本文介绍在Gateway环境升级EMRHOOK组件的操作步骤
背景说明
使用场景:在EMR Gateway环境中执行计算操作,gateway通过EMR-CLI自定义部署,且使用数据湖构建(DLF)数据概况访问次数指标,生命周期数据访问频次规则时,需要手工升级EMRHOOK组件;
升级过程不会影响正在运行的计算任务,升级完成后重新拉起的计算任务会自动生效;
适用条件
EMR集群的元数据管理使用数据湖构建(DLF)
以下操作仅对通过EMR-CLI自定义部署的gateway集群生效
升级步骤(适用于EMR版本 >= EMR-5.10.1,EMR-3.44.1)
1. 升级jar包
ssh登入到gateway,并执行以下脚本(需要有root权限),注意替换${region}成当前区域,如cn-hangzhou
sudo mkdir -p /opt/apps/EMRHOOK/upgrade/
sudo wget https://dlf-repo-${region}.oss-${region}-internal.aliyuncs.com/emrhook/latest/emrhook.tar.gz -P /opt/apps/EMRHOOK/upgrade
sudo tar -p -zxf /opt/apps/EMRHOOK/upgrade/emrhook.tar.gz -C /opt/apps/EMRHOOK/upgrade/
sudo cp -p /opt/apps/EMRHOOK/upgrade/emrhook/* /opt/apps/EMRHOOK/emrhook-current/
2. 修改HIVE配置
${hive-jar}根据spark版本不一样选择不一样,hive2填写hive-hook-hive23.jar,hive3填写hive-hook-hive31.jar;
hive-site.xml (/etc/taihao-apps/hive-conf/hive-site.xml)

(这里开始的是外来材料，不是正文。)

-- ==== Sys2Proof/Laws/Run.lean ====
section
/-! SUPPORT. A run, taken apart at its last cycle: what `runFor` adds when it is given one cycle more. -/

namespace Sys2Proof.Machine

@[simp] theorem runFor_zero (cfg : Config) (s : State) : runFor cfg 0 s = s := rfl

/-- If the state reached performs a cycle, one cycle more leads to where that cycle ends. -/
theorem runFor_succ_of_next {cfg : Config} {k : Nat} {s t : State} (h : stepAt cfg (runFor cfg k s) = .next t) :
    runFor cfg (k + 1) s = t := by
  induction k generalizing s with
  | zero =>
    simp only [runFor_zero] at h
    simp only [runFor, h]
  | succ k ih =>
    rw [runFor]
    cases hs : stepAt cfg s with
    | next u => exact ih (by simpa only [runFor, hs] using h)
    | fault r => simp [runFor, hs] at h
    | refused r => simp [runFor, hs] at h

/-- If the state reached performs no cycle, one cycle more leads nowhere else. -/
theorem runFor_succ_of_resting {cfg : Config} {k : Nat} {s : State}
    (h : ∀ t, stepAt cfg (runFor cfg k s) ≠ .next t) : runFor cfg (k + 1) s = runFor cfg k s := by
  induction k generalizing s with
  | zero =>
    simp only [runFor_zero] at h
    cases hs : stepAt cfg s with
    | next u => exact absurd hs (h u)
    | fault r => simp only [runFor, hs]
    | refused r => simp only [runFor, hs]
  | succ k ih =>
    cases hs : stepAt cfg s with
    | next u =>
      have hrun : ∀ n, runFor cfg (n + 1) s = runFor cfg n u := fun n => by simp only [runFor, hs]
      rw [hrun, hrun]
      exact ih (by simpa only [hrun] using h)
    | fault r => simp only [runFor, hs]
    | refused r => simp only [runFor, hs]

end Sys2Proof.Machine
end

配置项:hive.aux.jars.path 配置值末尾添加(注意分隔符是逗号)
,/opt/apps/EMRHOOK/emrhook-current/${hive-jar}
配置项:hive.exec.post.hooks 配置值添加
com.aliyun.emr.meta.hive.hook.LineageLoggerHook
hive-env.sh (/etc/taihao-apps/hive-conf/hive-env.sh)
配置项:HIVE_AUX_JARS_PATH 配置值末尾添加(注意分隔符是逗号)
,/opt/apps/EMRHOOK/emrhook-current/${hive-jar}
3. 修改SPARK配置
${spark-jar}根据spark版本不一样选择不一样,spark2填写spark-hook-spark24.jar,spark3填写spark-hook-spark30.jar;
spark-defaults.conf (/etc/taihao-apps/spark-conf/spark-defaults.conf)
配置项:spark.driver.extraClassPath 配置值末尾添加(注意分隔符是冒号)
:/opt/apps/EMRHOOK/emrhook-current/${spark-jar}
配置项:spark.executor.extraClassPath 配置值末尾添加(注意分隔符是冒号)
:/opt/apps/EMRHOOK/emrhook-current/${spark-jar}
配置项:spark.sql.queryExecutionListeners 配置值添加
com.aliyun.emr.meta.spark.listener.EMRQueryLogger
升级步骤(适用于EMR版本 < EMR-5.10.1,EMR-3.44.1)
1. 升级jar包
i). ssh登入到gateway,并执行以下脚本(需要有root权限), 注意替换${region}成当前区域,如cn-hangzhou;
以下脚本为下载并解压最近的emrhook jar包,解压完成后按照后续操作进行jar包升级;
sudo mkdir -p /opt/apps/EMRHOOK/upgrade/
sudo wget https://dlf-repo-${region}.oss-${region}-internal.aliyuncs.com/emrhook/latest/emrhook.tar.gz -P /opt/apps/EMRHOOK/upgrade
sudo tar -p -zxf /opt/apps/EMRHOOK/upgrade/emrhook.tar.gz -C /opt/apps/EMRHOOK/upgrade/
ii). 替换jar时,由于emrhook小版本号不同emr版本不一致,需要手动重命名jar包成当前的emrhook版本后,再进行拷贝替换操作;
例如EMR-3.43.1版本emrhook组件小版本为1.1.4,jar包命名规则hive-hook-${version}-hive20.jar,则需要将上述解压好的jar包修改成一样的命名:
cd /opt/apps/EMRHOOK/upgrade/emrhook
mv hive-hook-hive20.jar hive-hook-1.1.4-hive20.jar
mv hive-hook-hive23.jar hive-hook-1.1.4-hive23.jar
mv hive-hook-hive31.jar hive-hook-1.1.4-hive31.jar
mv spark-hook-spark24.jar spark-hook-1.1.4-spark24.jar
mv spark-hook-spark30.jar spark-hook-1.1.4-spark30.jar
iii). 修改完成后执行
sudo cp -p /opt/apps/EMRHOOK/upgrade/emrhook/* /opt/apps/EMRHOOK/emrhook-current/
2. 修改HIVE配置
${hive-jar}根据spark版本不一样选择不一样,hive2填写hive-hook-${emrhook-version}-hive23.jar,hive3填写hive-hook-${emrhook-version}-hive31.jar;${emrhook-version}填写组件版本,如hive-hook-1.1.4-hive23.jar;
hive-site.xml (/etc/taihao-apps/hive-conf/hive-site.xml)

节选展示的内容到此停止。